Please copy out the entries below exactly, beginning with the line that contains "boardGuard : List" and ending with the line that contains "origin : Option Nat := none", and include nothing outside that span.

### DATA PROVIDED
%%

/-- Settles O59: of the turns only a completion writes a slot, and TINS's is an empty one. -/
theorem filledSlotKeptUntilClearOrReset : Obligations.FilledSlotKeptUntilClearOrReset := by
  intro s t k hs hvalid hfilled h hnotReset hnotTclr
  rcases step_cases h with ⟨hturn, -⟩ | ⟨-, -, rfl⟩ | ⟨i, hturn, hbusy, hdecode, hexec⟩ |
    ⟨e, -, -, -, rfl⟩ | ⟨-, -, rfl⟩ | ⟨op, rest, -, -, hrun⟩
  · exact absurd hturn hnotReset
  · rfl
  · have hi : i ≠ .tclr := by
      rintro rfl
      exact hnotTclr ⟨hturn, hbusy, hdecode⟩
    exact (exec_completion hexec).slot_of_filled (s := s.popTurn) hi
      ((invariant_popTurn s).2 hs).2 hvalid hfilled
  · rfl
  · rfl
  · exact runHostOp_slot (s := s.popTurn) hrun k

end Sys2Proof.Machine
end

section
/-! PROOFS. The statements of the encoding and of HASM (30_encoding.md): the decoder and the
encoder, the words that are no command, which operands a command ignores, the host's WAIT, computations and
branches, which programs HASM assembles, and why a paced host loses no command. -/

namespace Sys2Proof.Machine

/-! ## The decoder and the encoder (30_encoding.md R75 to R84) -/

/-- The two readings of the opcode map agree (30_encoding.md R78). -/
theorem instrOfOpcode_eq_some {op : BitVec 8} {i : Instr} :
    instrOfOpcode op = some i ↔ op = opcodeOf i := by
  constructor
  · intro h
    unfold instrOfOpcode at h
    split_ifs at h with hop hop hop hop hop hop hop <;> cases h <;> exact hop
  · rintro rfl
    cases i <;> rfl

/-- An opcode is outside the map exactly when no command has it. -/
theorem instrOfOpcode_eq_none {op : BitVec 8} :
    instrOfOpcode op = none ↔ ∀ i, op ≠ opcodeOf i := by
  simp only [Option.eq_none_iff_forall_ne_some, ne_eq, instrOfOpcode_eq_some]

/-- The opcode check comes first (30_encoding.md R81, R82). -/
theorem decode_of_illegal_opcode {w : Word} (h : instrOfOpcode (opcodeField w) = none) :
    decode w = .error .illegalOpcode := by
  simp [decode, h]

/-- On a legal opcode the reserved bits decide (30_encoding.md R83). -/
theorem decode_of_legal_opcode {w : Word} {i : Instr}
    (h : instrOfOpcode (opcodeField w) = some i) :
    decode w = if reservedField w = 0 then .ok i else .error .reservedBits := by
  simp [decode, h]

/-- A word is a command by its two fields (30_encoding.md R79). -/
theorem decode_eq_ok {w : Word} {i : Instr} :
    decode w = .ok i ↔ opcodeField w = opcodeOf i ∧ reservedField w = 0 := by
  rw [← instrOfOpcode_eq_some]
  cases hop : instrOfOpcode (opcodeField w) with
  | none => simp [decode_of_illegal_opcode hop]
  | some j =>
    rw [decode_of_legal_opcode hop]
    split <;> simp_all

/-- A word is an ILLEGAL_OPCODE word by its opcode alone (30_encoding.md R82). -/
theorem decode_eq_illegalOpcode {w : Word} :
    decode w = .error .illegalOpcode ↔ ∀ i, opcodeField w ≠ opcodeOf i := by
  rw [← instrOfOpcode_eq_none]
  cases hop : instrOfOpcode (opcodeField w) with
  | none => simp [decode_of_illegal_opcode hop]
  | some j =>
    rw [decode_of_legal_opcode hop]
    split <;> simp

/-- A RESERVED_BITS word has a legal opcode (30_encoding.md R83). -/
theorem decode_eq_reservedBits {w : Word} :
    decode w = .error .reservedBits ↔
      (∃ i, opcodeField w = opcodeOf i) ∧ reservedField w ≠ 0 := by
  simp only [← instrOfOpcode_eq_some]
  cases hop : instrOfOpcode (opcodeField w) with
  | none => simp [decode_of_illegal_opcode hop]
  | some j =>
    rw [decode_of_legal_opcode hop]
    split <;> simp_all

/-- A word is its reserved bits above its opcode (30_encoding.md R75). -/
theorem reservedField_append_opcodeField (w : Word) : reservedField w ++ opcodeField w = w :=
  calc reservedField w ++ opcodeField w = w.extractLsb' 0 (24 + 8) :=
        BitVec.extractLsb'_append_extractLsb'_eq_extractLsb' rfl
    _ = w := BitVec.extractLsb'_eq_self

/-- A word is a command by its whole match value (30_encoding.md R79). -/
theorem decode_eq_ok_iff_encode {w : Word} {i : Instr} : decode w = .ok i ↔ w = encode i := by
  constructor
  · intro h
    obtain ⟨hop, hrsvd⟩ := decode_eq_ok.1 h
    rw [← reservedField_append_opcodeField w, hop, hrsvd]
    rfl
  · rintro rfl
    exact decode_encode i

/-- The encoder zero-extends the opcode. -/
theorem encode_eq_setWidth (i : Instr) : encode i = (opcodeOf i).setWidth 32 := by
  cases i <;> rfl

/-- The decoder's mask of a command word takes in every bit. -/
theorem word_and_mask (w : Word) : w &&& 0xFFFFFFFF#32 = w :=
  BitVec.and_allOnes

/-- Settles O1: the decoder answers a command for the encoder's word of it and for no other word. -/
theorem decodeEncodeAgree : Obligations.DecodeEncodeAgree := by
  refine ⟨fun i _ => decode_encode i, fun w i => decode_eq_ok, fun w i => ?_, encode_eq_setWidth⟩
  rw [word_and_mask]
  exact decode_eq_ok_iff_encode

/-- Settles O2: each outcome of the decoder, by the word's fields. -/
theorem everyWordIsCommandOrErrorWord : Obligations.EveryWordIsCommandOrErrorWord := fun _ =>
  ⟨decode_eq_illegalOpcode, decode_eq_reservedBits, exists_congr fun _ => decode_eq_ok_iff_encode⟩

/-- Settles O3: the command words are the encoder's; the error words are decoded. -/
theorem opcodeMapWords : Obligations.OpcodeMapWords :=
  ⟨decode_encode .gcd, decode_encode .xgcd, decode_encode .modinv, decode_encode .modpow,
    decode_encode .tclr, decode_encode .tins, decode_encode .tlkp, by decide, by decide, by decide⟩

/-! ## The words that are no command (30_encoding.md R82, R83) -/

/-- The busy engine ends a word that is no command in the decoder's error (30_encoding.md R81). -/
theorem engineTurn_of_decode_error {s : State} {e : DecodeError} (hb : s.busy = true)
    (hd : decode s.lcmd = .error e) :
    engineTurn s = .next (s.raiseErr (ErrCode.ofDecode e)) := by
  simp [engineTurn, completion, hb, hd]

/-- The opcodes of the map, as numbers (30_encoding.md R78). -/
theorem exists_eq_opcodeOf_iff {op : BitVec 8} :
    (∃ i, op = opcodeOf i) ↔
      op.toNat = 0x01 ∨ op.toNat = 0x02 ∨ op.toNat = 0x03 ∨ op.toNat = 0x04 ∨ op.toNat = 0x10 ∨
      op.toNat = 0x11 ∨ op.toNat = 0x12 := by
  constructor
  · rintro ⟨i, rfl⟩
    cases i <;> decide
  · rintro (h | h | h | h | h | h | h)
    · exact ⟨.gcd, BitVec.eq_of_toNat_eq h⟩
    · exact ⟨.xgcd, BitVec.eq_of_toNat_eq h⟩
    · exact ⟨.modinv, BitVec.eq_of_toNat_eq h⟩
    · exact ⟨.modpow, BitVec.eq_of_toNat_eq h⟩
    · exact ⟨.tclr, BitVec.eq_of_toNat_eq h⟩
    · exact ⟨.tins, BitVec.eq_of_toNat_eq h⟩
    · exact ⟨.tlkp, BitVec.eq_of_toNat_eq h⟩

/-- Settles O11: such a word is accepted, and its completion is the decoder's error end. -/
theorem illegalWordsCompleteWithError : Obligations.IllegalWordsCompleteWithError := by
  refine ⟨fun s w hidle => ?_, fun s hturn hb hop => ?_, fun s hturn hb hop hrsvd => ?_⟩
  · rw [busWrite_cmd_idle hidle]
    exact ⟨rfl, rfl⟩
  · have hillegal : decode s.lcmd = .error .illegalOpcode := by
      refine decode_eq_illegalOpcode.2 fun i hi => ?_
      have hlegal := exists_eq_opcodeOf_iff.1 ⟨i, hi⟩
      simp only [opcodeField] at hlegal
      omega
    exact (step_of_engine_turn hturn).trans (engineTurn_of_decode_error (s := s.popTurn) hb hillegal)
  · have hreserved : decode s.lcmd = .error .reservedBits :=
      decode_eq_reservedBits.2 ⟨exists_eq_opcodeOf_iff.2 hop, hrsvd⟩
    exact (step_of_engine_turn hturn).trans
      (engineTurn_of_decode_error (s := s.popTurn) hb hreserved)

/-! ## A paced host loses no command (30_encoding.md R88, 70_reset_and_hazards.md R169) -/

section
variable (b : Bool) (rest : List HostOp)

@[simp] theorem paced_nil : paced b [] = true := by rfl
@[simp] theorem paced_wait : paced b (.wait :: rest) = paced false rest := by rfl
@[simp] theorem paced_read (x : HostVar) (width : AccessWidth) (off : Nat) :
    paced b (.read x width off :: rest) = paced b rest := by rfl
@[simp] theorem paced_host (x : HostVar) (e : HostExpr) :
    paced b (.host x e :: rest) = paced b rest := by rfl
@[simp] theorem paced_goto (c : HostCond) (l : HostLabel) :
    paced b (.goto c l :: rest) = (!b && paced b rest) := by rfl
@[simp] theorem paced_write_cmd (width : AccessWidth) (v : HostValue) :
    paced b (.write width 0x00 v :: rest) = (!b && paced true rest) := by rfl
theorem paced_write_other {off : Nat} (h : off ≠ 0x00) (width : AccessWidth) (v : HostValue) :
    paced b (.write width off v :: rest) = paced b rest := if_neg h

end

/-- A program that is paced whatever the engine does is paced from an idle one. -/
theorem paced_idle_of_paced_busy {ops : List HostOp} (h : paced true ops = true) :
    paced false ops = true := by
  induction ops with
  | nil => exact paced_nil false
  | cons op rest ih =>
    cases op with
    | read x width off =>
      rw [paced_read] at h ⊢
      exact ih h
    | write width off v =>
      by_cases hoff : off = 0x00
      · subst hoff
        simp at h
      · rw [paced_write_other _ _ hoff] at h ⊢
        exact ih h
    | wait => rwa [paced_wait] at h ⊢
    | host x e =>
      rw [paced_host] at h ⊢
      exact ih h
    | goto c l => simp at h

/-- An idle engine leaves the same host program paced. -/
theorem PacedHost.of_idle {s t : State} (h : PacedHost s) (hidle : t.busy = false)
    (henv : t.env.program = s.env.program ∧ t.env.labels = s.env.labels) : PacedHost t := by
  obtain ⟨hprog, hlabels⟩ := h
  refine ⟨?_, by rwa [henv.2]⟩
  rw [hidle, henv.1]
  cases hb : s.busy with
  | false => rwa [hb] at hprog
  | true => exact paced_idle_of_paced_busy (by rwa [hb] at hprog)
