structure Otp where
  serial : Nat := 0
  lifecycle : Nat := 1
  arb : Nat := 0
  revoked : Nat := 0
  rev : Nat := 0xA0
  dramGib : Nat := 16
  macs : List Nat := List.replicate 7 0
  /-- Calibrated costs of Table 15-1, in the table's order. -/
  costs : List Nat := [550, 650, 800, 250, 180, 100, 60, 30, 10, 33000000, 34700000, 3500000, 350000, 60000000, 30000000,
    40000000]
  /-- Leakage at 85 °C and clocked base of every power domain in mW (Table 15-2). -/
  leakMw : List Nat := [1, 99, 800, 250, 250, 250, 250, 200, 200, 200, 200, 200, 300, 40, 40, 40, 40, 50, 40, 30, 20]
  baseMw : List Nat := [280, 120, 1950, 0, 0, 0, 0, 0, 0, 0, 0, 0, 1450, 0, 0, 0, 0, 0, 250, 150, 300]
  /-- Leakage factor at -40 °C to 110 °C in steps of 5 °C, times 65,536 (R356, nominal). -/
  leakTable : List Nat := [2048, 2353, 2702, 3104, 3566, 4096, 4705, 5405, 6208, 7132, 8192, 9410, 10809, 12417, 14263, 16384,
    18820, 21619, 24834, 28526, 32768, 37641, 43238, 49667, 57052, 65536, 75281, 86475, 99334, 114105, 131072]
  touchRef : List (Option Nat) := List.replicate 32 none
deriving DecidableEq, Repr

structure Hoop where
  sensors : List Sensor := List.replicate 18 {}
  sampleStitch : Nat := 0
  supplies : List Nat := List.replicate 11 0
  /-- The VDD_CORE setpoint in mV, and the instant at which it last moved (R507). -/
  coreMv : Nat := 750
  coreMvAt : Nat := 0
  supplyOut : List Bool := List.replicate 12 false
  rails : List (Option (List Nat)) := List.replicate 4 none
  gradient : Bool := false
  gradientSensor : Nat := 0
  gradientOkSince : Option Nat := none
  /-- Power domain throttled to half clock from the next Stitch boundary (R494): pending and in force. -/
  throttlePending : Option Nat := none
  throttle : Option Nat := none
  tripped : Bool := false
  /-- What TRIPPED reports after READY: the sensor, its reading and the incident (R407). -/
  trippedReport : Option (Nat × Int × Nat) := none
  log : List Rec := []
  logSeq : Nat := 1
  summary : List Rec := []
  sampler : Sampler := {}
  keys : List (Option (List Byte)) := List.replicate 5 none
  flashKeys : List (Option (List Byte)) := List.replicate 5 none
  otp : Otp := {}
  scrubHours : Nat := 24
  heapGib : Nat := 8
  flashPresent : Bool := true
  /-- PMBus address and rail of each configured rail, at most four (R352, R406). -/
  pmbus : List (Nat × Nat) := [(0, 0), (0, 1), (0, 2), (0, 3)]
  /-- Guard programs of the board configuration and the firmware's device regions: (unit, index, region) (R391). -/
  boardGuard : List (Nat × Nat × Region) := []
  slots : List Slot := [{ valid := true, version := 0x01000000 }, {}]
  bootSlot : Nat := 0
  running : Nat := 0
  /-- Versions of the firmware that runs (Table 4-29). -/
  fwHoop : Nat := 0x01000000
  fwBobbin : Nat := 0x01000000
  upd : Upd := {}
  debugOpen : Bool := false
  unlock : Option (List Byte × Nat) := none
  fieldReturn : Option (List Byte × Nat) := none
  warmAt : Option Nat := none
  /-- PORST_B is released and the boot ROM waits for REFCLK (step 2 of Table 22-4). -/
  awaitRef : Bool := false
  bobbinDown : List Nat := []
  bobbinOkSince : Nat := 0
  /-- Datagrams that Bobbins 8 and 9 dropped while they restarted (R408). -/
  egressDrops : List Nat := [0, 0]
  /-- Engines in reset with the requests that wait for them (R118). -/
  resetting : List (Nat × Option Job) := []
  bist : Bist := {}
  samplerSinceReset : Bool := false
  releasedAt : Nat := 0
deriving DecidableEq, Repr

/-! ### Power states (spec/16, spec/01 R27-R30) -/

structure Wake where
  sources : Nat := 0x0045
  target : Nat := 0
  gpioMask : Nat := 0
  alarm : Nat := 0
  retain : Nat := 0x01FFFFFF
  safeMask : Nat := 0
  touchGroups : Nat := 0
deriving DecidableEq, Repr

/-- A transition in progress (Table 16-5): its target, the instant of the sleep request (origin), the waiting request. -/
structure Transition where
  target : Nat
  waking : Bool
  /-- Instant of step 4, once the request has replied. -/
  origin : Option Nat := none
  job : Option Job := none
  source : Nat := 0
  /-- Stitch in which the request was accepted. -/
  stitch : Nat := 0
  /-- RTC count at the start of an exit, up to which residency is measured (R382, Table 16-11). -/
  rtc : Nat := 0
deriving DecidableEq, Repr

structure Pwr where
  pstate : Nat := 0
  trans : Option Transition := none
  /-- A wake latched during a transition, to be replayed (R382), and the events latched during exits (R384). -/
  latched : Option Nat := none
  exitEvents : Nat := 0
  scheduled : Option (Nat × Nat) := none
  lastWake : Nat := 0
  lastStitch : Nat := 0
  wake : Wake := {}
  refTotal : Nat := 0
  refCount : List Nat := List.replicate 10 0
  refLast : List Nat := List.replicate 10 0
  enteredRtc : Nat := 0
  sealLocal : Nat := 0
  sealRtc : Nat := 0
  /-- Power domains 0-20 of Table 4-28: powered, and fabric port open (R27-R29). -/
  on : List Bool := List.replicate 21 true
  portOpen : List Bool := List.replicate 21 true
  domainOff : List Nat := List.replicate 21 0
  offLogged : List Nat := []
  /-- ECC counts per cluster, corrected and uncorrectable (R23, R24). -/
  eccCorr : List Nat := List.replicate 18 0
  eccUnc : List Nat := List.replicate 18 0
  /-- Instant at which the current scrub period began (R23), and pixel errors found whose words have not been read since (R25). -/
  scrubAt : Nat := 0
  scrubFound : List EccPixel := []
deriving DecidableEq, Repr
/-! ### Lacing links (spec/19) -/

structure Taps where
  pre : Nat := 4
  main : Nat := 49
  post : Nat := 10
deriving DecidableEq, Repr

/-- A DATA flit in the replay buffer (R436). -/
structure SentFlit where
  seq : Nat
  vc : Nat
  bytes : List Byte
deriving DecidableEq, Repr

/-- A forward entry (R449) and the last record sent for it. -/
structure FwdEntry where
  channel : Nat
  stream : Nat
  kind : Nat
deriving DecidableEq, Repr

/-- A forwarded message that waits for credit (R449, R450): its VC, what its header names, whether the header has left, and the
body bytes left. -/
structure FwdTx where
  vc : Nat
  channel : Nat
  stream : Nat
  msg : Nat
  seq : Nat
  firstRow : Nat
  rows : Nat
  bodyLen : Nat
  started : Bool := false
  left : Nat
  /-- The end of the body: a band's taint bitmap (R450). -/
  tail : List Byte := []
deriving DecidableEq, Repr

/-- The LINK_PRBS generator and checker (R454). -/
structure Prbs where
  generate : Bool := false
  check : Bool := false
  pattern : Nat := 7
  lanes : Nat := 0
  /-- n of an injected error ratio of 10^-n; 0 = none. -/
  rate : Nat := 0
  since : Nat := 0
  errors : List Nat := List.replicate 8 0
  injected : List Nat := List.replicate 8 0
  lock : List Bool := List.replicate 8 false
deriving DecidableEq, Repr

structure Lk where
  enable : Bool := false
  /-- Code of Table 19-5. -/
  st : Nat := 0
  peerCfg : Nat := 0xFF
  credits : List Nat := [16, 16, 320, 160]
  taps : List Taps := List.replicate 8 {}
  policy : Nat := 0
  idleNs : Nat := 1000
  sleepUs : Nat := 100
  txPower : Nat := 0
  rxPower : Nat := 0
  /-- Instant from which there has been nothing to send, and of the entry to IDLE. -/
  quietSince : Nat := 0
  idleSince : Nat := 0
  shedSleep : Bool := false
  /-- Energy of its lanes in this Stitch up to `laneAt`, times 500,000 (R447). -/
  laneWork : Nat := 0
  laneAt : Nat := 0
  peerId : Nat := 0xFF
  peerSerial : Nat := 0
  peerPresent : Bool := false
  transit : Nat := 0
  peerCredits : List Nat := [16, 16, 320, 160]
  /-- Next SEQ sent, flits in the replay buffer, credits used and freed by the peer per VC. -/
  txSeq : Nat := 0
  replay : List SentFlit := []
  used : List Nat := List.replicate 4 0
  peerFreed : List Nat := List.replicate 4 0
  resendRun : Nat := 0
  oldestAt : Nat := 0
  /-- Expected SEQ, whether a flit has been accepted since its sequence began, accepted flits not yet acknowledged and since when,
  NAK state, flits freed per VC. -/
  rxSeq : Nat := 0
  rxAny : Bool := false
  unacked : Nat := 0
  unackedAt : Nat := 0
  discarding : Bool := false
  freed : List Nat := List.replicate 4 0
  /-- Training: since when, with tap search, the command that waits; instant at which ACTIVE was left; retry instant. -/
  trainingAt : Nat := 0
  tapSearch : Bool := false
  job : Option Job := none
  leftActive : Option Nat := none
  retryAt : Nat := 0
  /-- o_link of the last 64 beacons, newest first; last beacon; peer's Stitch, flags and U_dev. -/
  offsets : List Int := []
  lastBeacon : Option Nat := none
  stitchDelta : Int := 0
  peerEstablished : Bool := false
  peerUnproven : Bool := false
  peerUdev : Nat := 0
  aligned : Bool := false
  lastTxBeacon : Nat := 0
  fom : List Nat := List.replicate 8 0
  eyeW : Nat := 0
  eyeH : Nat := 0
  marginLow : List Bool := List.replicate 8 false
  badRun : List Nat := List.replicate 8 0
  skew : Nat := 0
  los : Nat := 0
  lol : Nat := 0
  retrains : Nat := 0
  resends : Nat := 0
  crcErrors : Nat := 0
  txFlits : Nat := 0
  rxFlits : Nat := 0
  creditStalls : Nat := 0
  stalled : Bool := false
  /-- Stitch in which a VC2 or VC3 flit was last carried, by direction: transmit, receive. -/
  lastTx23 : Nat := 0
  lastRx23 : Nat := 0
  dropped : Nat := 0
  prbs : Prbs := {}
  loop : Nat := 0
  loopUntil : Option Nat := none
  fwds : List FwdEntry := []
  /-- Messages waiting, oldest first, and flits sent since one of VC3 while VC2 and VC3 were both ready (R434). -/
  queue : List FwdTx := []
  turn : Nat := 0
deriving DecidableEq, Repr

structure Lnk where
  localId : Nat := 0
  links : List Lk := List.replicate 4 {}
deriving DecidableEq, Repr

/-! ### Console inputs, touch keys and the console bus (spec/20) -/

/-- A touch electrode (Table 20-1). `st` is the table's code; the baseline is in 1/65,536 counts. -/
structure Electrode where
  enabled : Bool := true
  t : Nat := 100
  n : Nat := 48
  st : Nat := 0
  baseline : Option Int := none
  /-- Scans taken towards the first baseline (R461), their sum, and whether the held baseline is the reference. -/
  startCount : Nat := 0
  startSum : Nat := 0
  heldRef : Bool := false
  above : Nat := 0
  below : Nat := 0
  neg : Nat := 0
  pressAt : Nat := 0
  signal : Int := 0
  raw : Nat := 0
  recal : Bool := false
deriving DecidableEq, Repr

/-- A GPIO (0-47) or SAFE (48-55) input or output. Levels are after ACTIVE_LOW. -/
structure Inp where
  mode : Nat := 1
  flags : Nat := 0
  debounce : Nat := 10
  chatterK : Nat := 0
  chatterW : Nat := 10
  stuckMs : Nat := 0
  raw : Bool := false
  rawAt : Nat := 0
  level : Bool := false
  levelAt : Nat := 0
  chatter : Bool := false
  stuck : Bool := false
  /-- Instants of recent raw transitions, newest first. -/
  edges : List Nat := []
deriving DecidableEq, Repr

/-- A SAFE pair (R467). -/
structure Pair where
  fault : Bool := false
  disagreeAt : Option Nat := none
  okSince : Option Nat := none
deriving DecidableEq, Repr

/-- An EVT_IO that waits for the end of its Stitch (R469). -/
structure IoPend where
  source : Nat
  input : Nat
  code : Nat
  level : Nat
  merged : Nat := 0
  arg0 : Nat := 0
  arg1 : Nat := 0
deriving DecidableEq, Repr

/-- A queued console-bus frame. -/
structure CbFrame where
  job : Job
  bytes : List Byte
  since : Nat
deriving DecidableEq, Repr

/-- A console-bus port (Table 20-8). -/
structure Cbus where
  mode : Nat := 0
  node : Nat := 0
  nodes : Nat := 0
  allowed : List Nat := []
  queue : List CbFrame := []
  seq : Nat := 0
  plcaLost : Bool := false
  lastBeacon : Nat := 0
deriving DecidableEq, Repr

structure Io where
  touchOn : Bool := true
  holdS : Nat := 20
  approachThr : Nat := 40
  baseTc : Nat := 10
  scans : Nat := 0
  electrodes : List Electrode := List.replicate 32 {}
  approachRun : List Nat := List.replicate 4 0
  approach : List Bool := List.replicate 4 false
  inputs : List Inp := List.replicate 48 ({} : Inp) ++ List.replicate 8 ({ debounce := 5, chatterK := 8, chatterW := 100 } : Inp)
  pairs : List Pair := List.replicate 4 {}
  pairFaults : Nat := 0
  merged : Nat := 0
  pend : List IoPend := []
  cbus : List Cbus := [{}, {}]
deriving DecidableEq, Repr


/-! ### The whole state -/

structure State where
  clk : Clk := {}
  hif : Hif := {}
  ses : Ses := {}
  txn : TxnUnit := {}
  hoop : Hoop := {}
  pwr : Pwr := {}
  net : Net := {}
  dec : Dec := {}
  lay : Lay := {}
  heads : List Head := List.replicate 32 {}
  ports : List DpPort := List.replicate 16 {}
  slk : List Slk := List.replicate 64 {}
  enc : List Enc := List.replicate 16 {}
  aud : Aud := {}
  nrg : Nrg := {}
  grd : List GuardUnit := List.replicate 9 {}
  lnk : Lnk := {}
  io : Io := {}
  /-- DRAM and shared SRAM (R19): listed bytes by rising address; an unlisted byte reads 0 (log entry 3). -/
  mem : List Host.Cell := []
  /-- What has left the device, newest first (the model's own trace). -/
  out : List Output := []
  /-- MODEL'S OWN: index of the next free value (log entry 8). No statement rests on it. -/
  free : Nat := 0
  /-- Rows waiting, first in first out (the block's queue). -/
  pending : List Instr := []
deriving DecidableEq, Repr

%%

### YOUR SOLUTION
  boardGuard : List (Nat × Nat × Region) := []
  slots : List Slot := [{ valid := true, version := 0x01000000 }, {}]
  bootSlot : Nat := 0
  running : Nat := 0
  /-- Versions of the firmware that runs (Table 4-29). -/
  fwHoop : Nat := 0x01000000
  fwBobbin : Nat := 0x01000000
  upd : Upd := {}
  debugOpen : Bool := false
  unlock : Option (List Byte × Nat) := none
  fieldReturn : Option (List Byte × Nat) := none
  warmAt : Option Nat := none
  /-- PORST_B is released and the boot ROM waits for REFCLK (step 2 of Table 22-4). -/
  awaitRef : Bool := false
  bobbinDown : List Nat := []
  bobbinOkSince : Nat := 0
  /-- Datagrams that Bobbins 8 and 9 dropped while they restarted (R408). -/
  egressDrops : List Nat := [0, 0]
  /-- Engines in reset with the requests that wait for them (R118). -/
  resetting : List (Nat × Option Job) := []
  bist : Bist := {}
  samplerSinceReset : Bool := false
  releasedAt : Nat := 0
deriving DecidableEq, Repr

/-! ### Power states (spec/16, spec/01 R27-R30) -/

structure Wake where
  sources : Nat := 0x0045
  target : Nat := 0
  gpioMask : Nat := 0
  alarm : Nat := 0
  retain : Nat := 0x01FFFFFF
  safeMask : Nat := 0
  touchGroups : Nat := 0
deriving DecidableEq, Repr

/-- A transition in progress (Table 16-5): its target, the instant of the sleep request (origin), the waiting request. -/
structure Transition where
  target : Nat
  waking : Bool
  /-- Instant of step 4, once the request has replied. -/
  origin : Option Nat := none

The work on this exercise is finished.